* [AIM OF THE EXERCISE]
A single number is wanted: how many lines of the data include the string "MemOperand".

* [Dataset items]
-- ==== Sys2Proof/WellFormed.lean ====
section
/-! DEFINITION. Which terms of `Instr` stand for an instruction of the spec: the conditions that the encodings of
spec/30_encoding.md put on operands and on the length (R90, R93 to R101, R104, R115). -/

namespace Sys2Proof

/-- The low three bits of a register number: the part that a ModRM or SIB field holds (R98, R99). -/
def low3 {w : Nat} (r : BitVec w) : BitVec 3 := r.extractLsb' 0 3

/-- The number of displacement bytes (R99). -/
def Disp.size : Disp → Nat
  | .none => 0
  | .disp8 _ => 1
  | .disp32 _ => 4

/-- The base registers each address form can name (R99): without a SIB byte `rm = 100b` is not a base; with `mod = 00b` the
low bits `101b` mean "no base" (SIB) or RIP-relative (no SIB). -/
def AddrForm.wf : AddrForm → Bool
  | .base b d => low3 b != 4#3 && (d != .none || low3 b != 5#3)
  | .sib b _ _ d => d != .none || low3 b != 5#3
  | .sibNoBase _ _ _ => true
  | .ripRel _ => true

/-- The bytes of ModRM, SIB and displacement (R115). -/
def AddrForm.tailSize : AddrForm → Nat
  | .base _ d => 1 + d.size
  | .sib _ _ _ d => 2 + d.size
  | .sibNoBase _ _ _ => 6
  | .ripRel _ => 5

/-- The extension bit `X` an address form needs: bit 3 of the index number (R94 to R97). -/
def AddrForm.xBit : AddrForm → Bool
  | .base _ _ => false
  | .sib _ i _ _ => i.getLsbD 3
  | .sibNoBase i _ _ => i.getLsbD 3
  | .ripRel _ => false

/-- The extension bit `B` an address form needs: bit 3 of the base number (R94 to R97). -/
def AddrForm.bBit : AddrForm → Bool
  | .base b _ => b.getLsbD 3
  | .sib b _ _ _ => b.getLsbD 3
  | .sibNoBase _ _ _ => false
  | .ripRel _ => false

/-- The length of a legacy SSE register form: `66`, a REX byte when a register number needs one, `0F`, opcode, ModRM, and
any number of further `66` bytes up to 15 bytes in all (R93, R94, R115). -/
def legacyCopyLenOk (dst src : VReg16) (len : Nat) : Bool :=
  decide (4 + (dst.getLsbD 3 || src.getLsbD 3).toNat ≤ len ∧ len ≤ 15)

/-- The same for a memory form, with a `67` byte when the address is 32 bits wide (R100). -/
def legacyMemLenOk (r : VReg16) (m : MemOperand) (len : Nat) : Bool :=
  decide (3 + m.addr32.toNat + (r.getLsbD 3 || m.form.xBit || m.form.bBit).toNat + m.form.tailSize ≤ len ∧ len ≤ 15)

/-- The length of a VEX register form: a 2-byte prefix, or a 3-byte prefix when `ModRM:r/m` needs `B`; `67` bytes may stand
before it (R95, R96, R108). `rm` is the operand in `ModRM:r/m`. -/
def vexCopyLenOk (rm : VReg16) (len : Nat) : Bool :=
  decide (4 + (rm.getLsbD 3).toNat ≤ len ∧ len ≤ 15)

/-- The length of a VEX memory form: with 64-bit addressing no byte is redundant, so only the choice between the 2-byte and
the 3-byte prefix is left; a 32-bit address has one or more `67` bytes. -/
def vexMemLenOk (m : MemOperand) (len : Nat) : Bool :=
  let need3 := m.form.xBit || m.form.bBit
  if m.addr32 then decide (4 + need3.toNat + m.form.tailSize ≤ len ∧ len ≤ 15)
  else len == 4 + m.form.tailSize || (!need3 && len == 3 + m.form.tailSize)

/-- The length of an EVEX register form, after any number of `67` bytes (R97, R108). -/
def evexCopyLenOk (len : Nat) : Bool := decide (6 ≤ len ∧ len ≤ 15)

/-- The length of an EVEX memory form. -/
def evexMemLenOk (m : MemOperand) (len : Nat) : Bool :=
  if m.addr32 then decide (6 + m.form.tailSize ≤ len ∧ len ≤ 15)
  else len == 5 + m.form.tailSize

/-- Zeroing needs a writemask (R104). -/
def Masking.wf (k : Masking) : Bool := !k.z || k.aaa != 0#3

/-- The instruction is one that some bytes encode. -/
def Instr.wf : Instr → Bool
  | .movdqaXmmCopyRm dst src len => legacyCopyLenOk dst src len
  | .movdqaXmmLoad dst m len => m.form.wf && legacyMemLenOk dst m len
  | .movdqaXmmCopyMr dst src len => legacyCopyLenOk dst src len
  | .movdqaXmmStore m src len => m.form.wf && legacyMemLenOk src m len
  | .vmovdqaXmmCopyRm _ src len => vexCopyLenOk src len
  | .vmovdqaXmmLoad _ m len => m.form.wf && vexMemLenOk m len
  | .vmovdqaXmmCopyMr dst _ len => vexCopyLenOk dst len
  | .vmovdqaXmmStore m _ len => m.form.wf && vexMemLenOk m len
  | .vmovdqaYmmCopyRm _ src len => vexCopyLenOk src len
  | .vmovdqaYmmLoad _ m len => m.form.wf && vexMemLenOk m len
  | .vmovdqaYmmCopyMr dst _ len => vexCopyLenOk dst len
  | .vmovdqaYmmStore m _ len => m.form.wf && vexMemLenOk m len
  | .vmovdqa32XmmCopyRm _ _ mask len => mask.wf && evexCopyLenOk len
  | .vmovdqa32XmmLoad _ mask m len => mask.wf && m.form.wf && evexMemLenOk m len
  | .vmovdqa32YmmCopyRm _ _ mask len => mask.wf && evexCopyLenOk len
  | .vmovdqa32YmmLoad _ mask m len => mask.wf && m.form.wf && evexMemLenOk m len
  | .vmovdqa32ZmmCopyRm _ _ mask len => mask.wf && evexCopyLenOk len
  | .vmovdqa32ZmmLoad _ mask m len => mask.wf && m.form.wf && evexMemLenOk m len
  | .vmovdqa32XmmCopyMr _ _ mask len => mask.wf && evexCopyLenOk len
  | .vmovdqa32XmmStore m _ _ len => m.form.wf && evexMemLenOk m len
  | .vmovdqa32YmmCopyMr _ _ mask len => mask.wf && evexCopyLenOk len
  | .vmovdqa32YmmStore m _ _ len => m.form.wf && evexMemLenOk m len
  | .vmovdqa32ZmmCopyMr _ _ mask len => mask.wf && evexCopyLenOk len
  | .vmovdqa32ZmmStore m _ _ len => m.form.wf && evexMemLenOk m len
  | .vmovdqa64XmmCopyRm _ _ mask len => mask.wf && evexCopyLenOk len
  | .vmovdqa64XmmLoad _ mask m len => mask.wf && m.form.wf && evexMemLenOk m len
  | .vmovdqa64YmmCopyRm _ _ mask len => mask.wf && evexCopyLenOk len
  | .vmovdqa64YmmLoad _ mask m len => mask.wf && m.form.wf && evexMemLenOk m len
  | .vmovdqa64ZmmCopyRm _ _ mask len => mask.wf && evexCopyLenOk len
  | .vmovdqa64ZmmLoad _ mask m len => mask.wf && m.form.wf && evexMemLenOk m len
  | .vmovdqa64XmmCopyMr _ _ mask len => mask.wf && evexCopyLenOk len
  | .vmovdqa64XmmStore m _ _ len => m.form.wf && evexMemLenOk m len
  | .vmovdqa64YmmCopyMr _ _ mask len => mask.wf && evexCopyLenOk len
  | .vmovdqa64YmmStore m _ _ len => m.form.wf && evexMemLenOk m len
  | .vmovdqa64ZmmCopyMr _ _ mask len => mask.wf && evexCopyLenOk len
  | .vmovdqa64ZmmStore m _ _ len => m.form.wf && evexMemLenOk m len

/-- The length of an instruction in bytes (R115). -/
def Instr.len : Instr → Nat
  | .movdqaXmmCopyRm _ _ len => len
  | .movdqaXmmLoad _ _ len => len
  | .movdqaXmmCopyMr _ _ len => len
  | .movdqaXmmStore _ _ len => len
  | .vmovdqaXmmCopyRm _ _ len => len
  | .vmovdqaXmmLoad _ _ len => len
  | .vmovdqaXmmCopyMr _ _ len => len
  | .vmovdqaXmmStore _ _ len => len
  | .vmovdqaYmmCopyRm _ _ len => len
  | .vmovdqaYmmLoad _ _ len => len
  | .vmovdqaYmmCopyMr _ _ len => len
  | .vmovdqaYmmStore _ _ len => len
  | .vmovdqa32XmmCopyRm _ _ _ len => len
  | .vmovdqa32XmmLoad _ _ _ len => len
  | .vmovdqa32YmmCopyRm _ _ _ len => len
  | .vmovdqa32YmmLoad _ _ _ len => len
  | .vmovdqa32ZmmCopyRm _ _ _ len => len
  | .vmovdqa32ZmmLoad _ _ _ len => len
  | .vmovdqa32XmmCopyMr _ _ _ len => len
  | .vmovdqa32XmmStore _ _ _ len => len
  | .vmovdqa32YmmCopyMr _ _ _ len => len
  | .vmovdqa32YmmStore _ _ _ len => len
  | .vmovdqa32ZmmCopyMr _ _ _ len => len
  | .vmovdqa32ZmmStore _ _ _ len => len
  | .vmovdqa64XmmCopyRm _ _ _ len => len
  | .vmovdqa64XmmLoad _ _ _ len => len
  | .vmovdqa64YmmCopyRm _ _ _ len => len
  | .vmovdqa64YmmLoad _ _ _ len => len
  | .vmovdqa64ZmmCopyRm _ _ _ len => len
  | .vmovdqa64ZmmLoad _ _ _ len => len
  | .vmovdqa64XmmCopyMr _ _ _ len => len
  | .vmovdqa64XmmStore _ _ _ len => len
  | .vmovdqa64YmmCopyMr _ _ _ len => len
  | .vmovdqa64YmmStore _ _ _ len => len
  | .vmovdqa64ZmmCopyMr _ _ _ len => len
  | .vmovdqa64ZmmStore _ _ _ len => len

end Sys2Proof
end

...

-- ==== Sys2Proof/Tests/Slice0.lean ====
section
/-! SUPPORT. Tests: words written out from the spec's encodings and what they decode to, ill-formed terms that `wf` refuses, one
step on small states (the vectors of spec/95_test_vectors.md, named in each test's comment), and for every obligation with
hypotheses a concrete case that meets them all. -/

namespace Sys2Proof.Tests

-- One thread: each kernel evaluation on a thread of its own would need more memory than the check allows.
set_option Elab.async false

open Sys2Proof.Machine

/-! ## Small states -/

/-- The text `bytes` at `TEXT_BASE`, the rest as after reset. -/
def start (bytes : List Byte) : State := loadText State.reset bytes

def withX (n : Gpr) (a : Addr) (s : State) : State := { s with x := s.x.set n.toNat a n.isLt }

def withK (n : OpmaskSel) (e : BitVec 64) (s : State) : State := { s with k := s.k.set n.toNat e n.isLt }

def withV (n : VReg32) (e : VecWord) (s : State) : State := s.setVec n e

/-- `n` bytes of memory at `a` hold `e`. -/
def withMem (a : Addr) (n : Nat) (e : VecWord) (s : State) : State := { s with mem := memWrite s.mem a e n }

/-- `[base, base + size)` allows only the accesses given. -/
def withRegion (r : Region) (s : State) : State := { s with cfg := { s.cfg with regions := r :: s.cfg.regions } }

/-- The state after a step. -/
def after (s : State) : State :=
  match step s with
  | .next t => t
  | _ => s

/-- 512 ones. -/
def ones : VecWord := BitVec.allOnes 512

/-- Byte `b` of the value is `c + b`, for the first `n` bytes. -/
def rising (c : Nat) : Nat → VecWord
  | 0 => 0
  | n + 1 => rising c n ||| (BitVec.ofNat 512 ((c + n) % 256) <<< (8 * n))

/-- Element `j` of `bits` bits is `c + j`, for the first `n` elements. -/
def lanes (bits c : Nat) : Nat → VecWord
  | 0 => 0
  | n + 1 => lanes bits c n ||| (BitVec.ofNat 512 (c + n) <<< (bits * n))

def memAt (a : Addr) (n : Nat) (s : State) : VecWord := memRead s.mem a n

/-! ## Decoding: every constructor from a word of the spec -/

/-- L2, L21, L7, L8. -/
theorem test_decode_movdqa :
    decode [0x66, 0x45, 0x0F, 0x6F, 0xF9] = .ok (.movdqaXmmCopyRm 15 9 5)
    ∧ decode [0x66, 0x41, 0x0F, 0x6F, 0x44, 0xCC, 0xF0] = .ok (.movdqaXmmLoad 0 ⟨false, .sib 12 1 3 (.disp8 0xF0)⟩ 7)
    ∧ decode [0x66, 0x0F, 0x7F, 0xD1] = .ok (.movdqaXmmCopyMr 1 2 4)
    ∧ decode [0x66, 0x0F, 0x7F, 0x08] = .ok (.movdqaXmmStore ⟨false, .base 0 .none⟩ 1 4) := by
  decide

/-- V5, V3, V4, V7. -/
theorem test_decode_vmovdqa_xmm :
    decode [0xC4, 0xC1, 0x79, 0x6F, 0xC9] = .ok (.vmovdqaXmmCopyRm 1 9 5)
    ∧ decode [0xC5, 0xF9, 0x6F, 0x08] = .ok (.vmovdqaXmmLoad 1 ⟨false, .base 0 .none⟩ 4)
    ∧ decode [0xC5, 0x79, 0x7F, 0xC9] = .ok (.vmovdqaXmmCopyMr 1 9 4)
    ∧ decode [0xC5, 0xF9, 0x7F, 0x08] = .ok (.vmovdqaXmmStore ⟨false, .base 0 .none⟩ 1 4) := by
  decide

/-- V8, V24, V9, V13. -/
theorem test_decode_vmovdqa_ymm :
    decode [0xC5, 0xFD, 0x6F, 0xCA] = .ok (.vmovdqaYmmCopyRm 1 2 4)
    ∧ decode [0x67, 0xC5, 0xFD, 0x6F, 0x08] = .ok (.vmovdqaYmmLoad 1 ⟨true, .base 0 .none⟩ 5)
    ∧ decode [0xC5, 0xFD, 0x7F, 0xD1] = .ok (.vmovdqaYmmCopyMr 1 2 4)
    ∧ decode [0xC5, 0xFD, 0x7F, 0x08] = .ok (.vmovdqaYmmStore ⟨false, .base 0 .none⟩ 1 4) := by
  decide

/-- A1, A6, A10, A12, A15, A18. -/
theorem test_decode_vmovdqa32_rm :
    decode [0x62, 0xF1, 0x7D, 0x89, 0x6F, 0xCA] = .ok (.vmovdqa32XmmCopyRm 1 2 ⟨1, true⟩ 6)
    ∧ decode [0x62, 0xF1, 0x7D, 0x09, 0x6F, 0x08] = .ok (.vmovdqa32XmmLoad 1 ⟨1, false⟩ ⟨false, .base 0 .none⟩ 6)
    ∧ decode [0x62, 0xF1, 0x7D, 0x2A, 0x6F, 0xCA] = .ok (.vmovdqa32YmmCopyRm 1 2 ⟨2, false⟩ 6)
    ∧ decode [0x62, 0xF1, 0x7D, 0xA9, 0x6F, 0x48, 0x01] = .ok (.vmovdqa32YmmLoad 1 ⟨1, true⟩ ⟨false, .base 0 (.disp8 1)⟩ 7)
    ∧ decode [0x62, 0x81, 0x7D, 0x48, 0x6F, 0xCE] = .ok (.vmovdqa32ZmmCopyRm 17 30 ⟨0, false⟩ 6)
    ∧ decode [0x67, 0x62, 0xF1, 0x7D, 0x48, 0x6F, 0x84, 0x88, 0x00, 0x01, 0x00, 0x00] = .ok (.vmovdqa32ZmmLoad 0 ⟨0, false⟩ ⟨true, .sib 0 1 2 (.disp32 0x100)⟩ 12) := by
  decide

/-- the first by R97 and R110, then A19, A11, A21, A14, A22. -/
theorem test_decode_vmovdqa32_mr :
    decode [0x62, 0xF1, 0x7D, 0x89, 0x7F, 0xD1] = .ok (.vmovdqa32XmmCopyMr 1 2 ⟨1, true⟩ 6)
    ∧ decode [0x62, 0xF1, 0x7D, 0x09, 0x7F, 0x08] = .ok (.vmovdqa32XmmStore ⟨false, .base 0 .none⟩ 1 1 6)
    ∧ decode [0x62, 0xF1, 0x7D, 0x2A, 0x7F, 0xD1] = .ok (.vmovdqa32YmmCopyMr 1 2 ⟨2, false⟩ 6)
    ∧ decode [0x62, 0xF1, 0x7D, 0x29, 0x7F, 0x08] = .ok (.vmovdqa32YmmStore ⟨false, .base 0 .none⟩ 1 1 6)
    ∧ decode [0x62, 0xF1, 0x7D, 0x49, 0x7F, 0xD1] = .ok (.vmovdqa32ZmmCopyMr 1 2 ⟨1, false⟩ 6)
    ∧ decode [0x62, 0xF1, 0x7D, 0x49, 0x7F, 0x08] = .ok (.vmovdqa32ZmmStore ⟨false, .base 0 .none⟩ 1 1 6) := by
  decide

==

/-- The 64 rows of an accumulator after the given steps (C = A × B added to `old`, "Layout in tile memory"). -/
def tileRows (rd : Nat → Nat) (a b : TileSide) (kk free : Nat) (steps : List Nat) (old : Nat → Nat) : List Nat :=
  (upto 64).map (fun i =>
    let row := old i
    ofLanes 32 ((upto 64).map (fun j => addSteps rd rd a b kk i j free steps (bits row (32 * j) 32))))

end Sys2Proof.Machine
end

* [RESPONSE BOX]
3